Pierre-Luc a pris la relève de son père, Louis Fleurent, en 2021. La construction de l’étable froide, quelques années auparavant, a permis d’accroître le confort et l’espace des animaux de remplacement, se traduisant par une hausse de la production de lait.

Des améliorations au confort des animaux

Incarnant la sixième génération de Fleurent à exploiter la ferme, Pierre-Luc est fier de voir sa ferme être décorée du titre du troupeau laitier biologique le mieux géré au Canada.

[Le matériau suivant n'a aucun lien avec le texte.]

/-! Lanes (R302, R305). -/

/-- LANE_REPAIR_FRAME (R302): both ends move the lane to the spare at the codeword boundary it names;
the end that did not ask for the repair answers with the same frame. -/
def execLaneRepairFrame (pt : Port) (frame : List Byte) (fecOk : Bool) (lane : Fin 8) (codeword : Nat) (s : State) : Out :=
  .next <|
    if !s.nativeUp pt then s
    else match s.receive pt frame fecOk with
    | (s, false) => s
    | (s, true) =>
      let d := portDie pt; let k := portIx pt
      if s.flag d (.LNK_PORT_STATUS_SPARE_USED k) ∨ (s.getF d (.LNK_LANE_STATUS_FAILED k)).testBit 8 then s
      else
        let agreed := match (s.port pt).repair with | some (l, c) => l == lane.val && c == codeword | none => true
        if !agreed then s
        else
          let s := if (s.port pt).repair.isNone then
              s.emit pt 0 (frameOf 5 0 false 0 s.modIx 0xFFFF (natLe 1 lane ++ natLe 8 codeword))
            else s
          let s := (s.setF d (.LNK_PORT_STATUS_SPARE_USED k) 1).setF d (.LNK_PORT_STATUS_SPARE_FOR k) lane
          let s := (s.setPortState pt 2).modPort pt fun x => { x with repair := none }
          s.ownFault 0x0A d k 0 lane 0 0

/-- LANE_WEAK (R302): an active lane past the repair threshold; the ends exchange a lane-repair frame. -/
def execLaneWeak (pt : Port) (lane : Fin 9) (s : State) : Out :=
  .next <|
    let d := portDie pt; let k := portIx pt
    let s := s.setF d (.LNK_LANE_STATUS_WEAK k) (s.getF d (.LNK_LANE_STATUS_WEAK k) ||| 2 ^ lane.val)
    if lane.val = 8 ∨ !s.nativeUp pt ∨ s.flag d (.LNK_PORT_STATUS_SPARE_USED k) ∨
        (s.getF d (.LNK_LANE_STATUS_FAILED k)).testBit 8 then s
    else
      let cw := Config.repairCodeword pt s.now
      let s := (s.setPortState pt 3).modPort pt fun x => { x with repair := some (lane, cw) }
      s.emit pt 0 (frameOf 5 0 false 0 s.modIx 0xFFFF (natLe 1 lane ++ natLe 8 cw))

/-- Checkpoint transfers of an Ethernet port go to another one that is up (R305, R395). -/
def State.moveXfers (s : State) (pt : Nat) : State :=
  let mv (x : Xfer) : Xfer :=
    if x.port = pt then
      match ethPorts.find? fun p => p != pt && s.ethUp p && !x.tried.contains p with
      | some p => { x with port := p, tried := x.tried ++ [pt] }
      | none => x
    else x
  { s with edge := { s.edge with xfers := s.edge.xfers.map mv } }

/-- A lane carries data: the spare where it is used, and every other lane but the one that it stands in for. -/
def State.laneCarries (s : State) (pt lane : Nat) : Bool :=
  let used := s.flag (portDie pt) (.LNK_PORT_STATUS_SPARE_USED (portIx pt))
  if lane = 8 then used else !(used && s.getF (portDie pt) (.LNK_PORT_STATUS_SPARE_FOR (portIx pt)) == lane)

/-- LANE_FAIL (R302, R305): an Ethernet port goes down; a native port whose failed lane carried data retrains, or is FAILED with two
failed lanes. -/
def execLaneFail (pt : Port) (lane : Fin 9) (s : State) : Out :=
  .next <|
    let d := portDie pt; let k := portIx pt
    let f := s.getF d (.LNK_LANE_STATUS_FAILED k) ||| 2 ^ lane.val
    let s := s.setF d (.LNK_LANE_STATUS_FAILED k) f
    let n := (setBitsOf 9 f).length
    if !s.portUp pt then (if s.portState pt = 1 ∧ 2 ≤ n then s.failPort pt else s)
    else if s.portGen pt = 2 then (if lane.val = 8 then s else (s.setPortState pt 0).moveXfers pt)
    else if 2 ≤ n then s.failPort pt
    else if s.laneCarries pt lane then s.doRetrain pt
    else s

/-! Replay, training (R303, R310-R312). -/

/-- ACK_TIMEOUT (R310): the oldest unacknowledged frame has waited ACK_TMO; it pauses during a stop. -/
def execAckTimeout (pt : Port) (s : State) : Out :=
  .next <|
    let x := s.port pt
    if !s.nativeUp pt || s.frozen || x.retry.isEmpty then s
    else
      let s := s.advanceTo (x.waitAt + s.getF (portDie pt) (.LNK_RETRY_CFG_ACK_TMO (portIx pt)) * 1000)
      (s.portErr pt 2).replayPort pt

/-- RETRAIN (R303, R312): an enabled port trains, with handover. -/
def execRetrain (pt : Port) (s : State) : Out :=
  .next (if s.flag (portDie pt) (.LNK_PORT_CTL_EN (portIx pt)) then s.doRetrain pt else s)

/-- PORT_UP (R303, R311, R314): training ends; the port samples GEN and learns its peer. -/
def execPortUp (pt : Port) (peerMod : BitVec 10) (peerPort : BitVec 4) (s : State) : Out :=
  .next <|
    let d := portDie pt; let k := portIx pt
    if s.portState pt ≠ 1 || !s.canTrain pt then s
    else
      let gen := s.getF d (.LNK_PORT_CTL_GEN k)
      let s := ((s.setPortState pt 2).setF d (.LNK_PORT_STATUS_GEN k) gen).setF d (.LNK_PORT_STATUS_PEER_MOD k) peerMod.toNat
      let s := s.setF d (.LNK_PORT_STATUS_PEER_PORT k) peerPort.toNat
      let s := s.modPort pt fun x => { x with samples := 0, waitAt := s.now }
      match s.job with
      | some j => let j := { j with dead := j.dead.filter (· ≠ pt.val) }; { s with job := some j }.showParent j
      | none => s

/-- RETRAIN_TIMEOUT (R311): a retrain that does not reach UP leaves the port FAILED. -/
def execRetrainTimeout (pt : Port) (s : State) : Out :=
  .next <|
    if s.portState pt ≠ 1 then s
    else
      let s := s.advanceTo ((s.port pt).trainAt + s.getF (portDie pt) (.LNK_RETRY_CFG_RETRAIN_MS (portIx pt)) * 1000000)
      (s.portErr pt 3).failPort pt

/-- PORT_RETRY (R311): firmware repeats the retrain of a FAILED port 1 s on. -/
def execPortRetry (pt : Port) (s : State) : Out :=
  .next <|
    if s.portState pt ≠ 4 then s
    else
      (s.advanceTo ((s.port pt).trainAt + 1000000000)).startTraining pt

/-- GEN values that a port takes (R303, R11): Ethernet on ports 6, 7, 14 and 15 only. -/
def genLegal (pt gen : Nat) : Bool := gen < 2 || (gen == 2 && ethCapable pt)

/-- A write of LNK_PORT_CTL (R303, R312): a reserved GEN keeps its old value; EN starts training, or takes the port down with
handover; RETRAIN retrains now. -/
def State.writePortCtl (s : State) (pt : Nat) (v : Word) : State :=
  let d := portDie pt; let k := portIx pt
  let was := s.flag d (.LNK_PORT_CTL_EN k)
  let g := bits v 30 29
  let s := s.setF d (.LNK_PORT_CTL_EN k) (bit v 31).toNat
  let s := if genLegal pt g then s.setF d (.LNK_PORT_CTL_GEN k) g else s
  if !bit v 31 then (if was then (s.handover pt).setPortState pt 0 else s)
  else if !was ∨ bit v 28 then s.doRetrain pt
  else s

/-- PORT_ENABLE (R303). -/
def execPortEnable (pt : Port) (val : Word) (s : State) : Out := .next (s.writePortCtl pt val)

/-! Ethernet and injection (R304, R337). -/

/-- A received PAUSE frame: MAC control type 0x8808, opcode 0x0001. -/
def isPause (f : List Byte) : Bool := slice f 12 4 = [0x88, 0x08, 0x00, 0x01]

/-- How long a PAUSE frame asks for: quanta of 512 bit times at 800 Gb/s, 0.64 ns each. -/
def pauseNs (f : List Byte) : Nat := beNat (slice f 16 2) * 64 / 100

/-- The destination filter of Table 11.3: the port's own address, broadcast, or every frame. -/
def State.macTakes (s : State) (pt : Nat) (f : List Byte) : Bool :=
  let d := portDie pt; let k := portIx pt
  let dst := beNat (slice f 0 6)
  s.flag d (.LNK_MAC_HI_PROMISC k) || dst == 2 ^ 48 - 1 ||
    dst == s.getF d (.LNK_MAC_HI_MAC_HI k) * 2 ^ 32 + (s.reg d (Reg.LNK_MAC_LO k)).toNat

/-- A port whose receive ring is full asks its peer to pause, ahead of its other frames (R304); how many frames a ring takes is free
(log 118). -/
def State.askPause (s : State) (pt : Nat) : State :=
  let x := s.port pt
  if Config.ringTakes pt ≤ x.rx.length then
    let d := portDie pt; let k := portIx pt
    let mac := ((natLe 4 (s.reg d (Reg.LNK_MAC_LO k)).toNat) ++ natLe 2 (s.getF d (.LNK_MAC_HI_MAC_HI k))).reverse
    (s.setPort pt { x with queue := (0, s.now, pauseFrame mac 0xFFFF) :: x.queue }).portCount pt 11
  else s

/-- ETHERNET_FRAME (R304, R305): a frame, held without its FCS, at an Ethernet port; a good one that the filter takes goes to the port's
ring. -/
def execEthernetFrame (pt : Port) (frame : List Byte) (fcsOk : Bool) (s : State) : Out :=
  .next <|
    if !s.portUp pt ∨ s.portGen pt ≠ 2 then s
    else if !fcsOk then s.portCount pt 10
    else if frame.length + 4 < 64 ∨ 9216 < frame.length + 4 then s
    else
      let s := s.portCount pt 9
      if isPause frame then
        (s.portCount pt 12).modPort pt fun x => { x with pauseTill := s.now + pauseNs frame }
      else if s.macTakes pt frame then (s.modPort pt fun x => { x with rx := x.rx ++ [frame] }).askPause pt
      else s

/-- Debug authorization is held (R429). -/
def State.authHeld (s : State) : Bool := s.flag 18 .DBG_AUTH_STATUS_HELD

/-- A write of LNK_INJ_CTL (R337): EN takes effect only under debug authorization; the LFSR is loaded when EN is set. -/
def State.writeInjCtl (s : State) (pt : Nat) (v : Word) : State :=
  let d := portDie pt; let k := portIx pt
  if bit v 31 && !s.authHeld then s.portErr pt 5
  else
    let was := s.flag d (.LNK_INJ_CTL_EN k)
    let s := s.setReg d (Reg.LNK_INJ_CTL k)
      (setBits (setBits (v &&& 0x8000FFFF#32) 30 28 (if bits v 30 28 < 4 then bits v 30 28 else s.getF d (.LNK_INJ_CTL_KIND k)))
        27 24 (if bits v 27 24 = 0 then s.getF d (.LNK_INJ_CTL_WINDOW k) else bits v 27 24))
    if bit v 31 && !was then
      let seed := s.reg d (Reg.LNK_INJ_SEED k)
      s.modPort pt fun x => { x with lfsr := if seed = 0 then 1 else seed }
    else s

/-- INJECTION_ENABLE (R337). -/
def execInjectionEnable (pt : Port) (val : Word) (s : State) : Out := .next (s.writeInjCtl pt val)

end Sys2Proof.Machine
end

À ses yeux, l’optimisation des cultures de plantes fourragères pour nourrir ses vaches représente « une belle réussite des dernières années, car c’est un point faible [qu’il] cherchait à améliorer ». Mais il n’y a pas que cela.

L’étable froide, érigée en 2017, a augmenté le confort des animaux de la relève. Un suivi périodique des courbes de croissance des animaux a permis d’identifier des lacunes et d’améliorer l’uniformité du gain de poids. Car une vache dont la croissance a été plus limitée dans sa jeunesse donne généralement moins de lait à sa première lactation et peut vêler plus tardivement.

L’étable actuelle où se trouvent les vaches a été construite il y a 100 ans, mais de grands changements sont à prévoir, car les règles du bio obligeront les producteurs à laisser tomber la stabulation entravée. Crédit: Martin Ménard/TCN

Suivant la même logique, la pouponnière a été réaménagée en 2021. Dans l’ancien système, les veaux étaient plus à l’étroit, ce qui nuisait à l’alimentation de certains, et augmentait les risques de maladie freinant aussi la croissance. Finalement, l’amélioration de la génétique des vaches, tel qu’entreprise pas son père, Louis Fleurent, l’un des cofondateurs, d’ailleurs, de la Fromagerie l’Ancêtre, représente un facteur important. « Un des points forts du troupeau est la longévité. Les vaches ont environ 1,5 lactation de plus que la moyenne québécoise », souligne Pierre-Luc. 

Ses paroles sont entérinées par sa vache Line, qui a sept ans et qui a même pris part au mariage du couple. « Quand on s’est mariés, il pleuvait au moment de nos photos. On a décidé de venir en prendre [dans la nouvelle étable]. Ça montre qu’on les aime, nos animaux. Ils nous suivent même jusque dans nos photos de mariage! »

Photo : Gracieuseté

Le saviez-vous?

Le chemin du Pays-Brûlé, où est située la ferme, fait référence au secteur qu’il traverse, lequel fut ravagé par un feu de racines qui a duré près de deux ans au début et de la colonisation, indique la Commission de toponymie du Québec.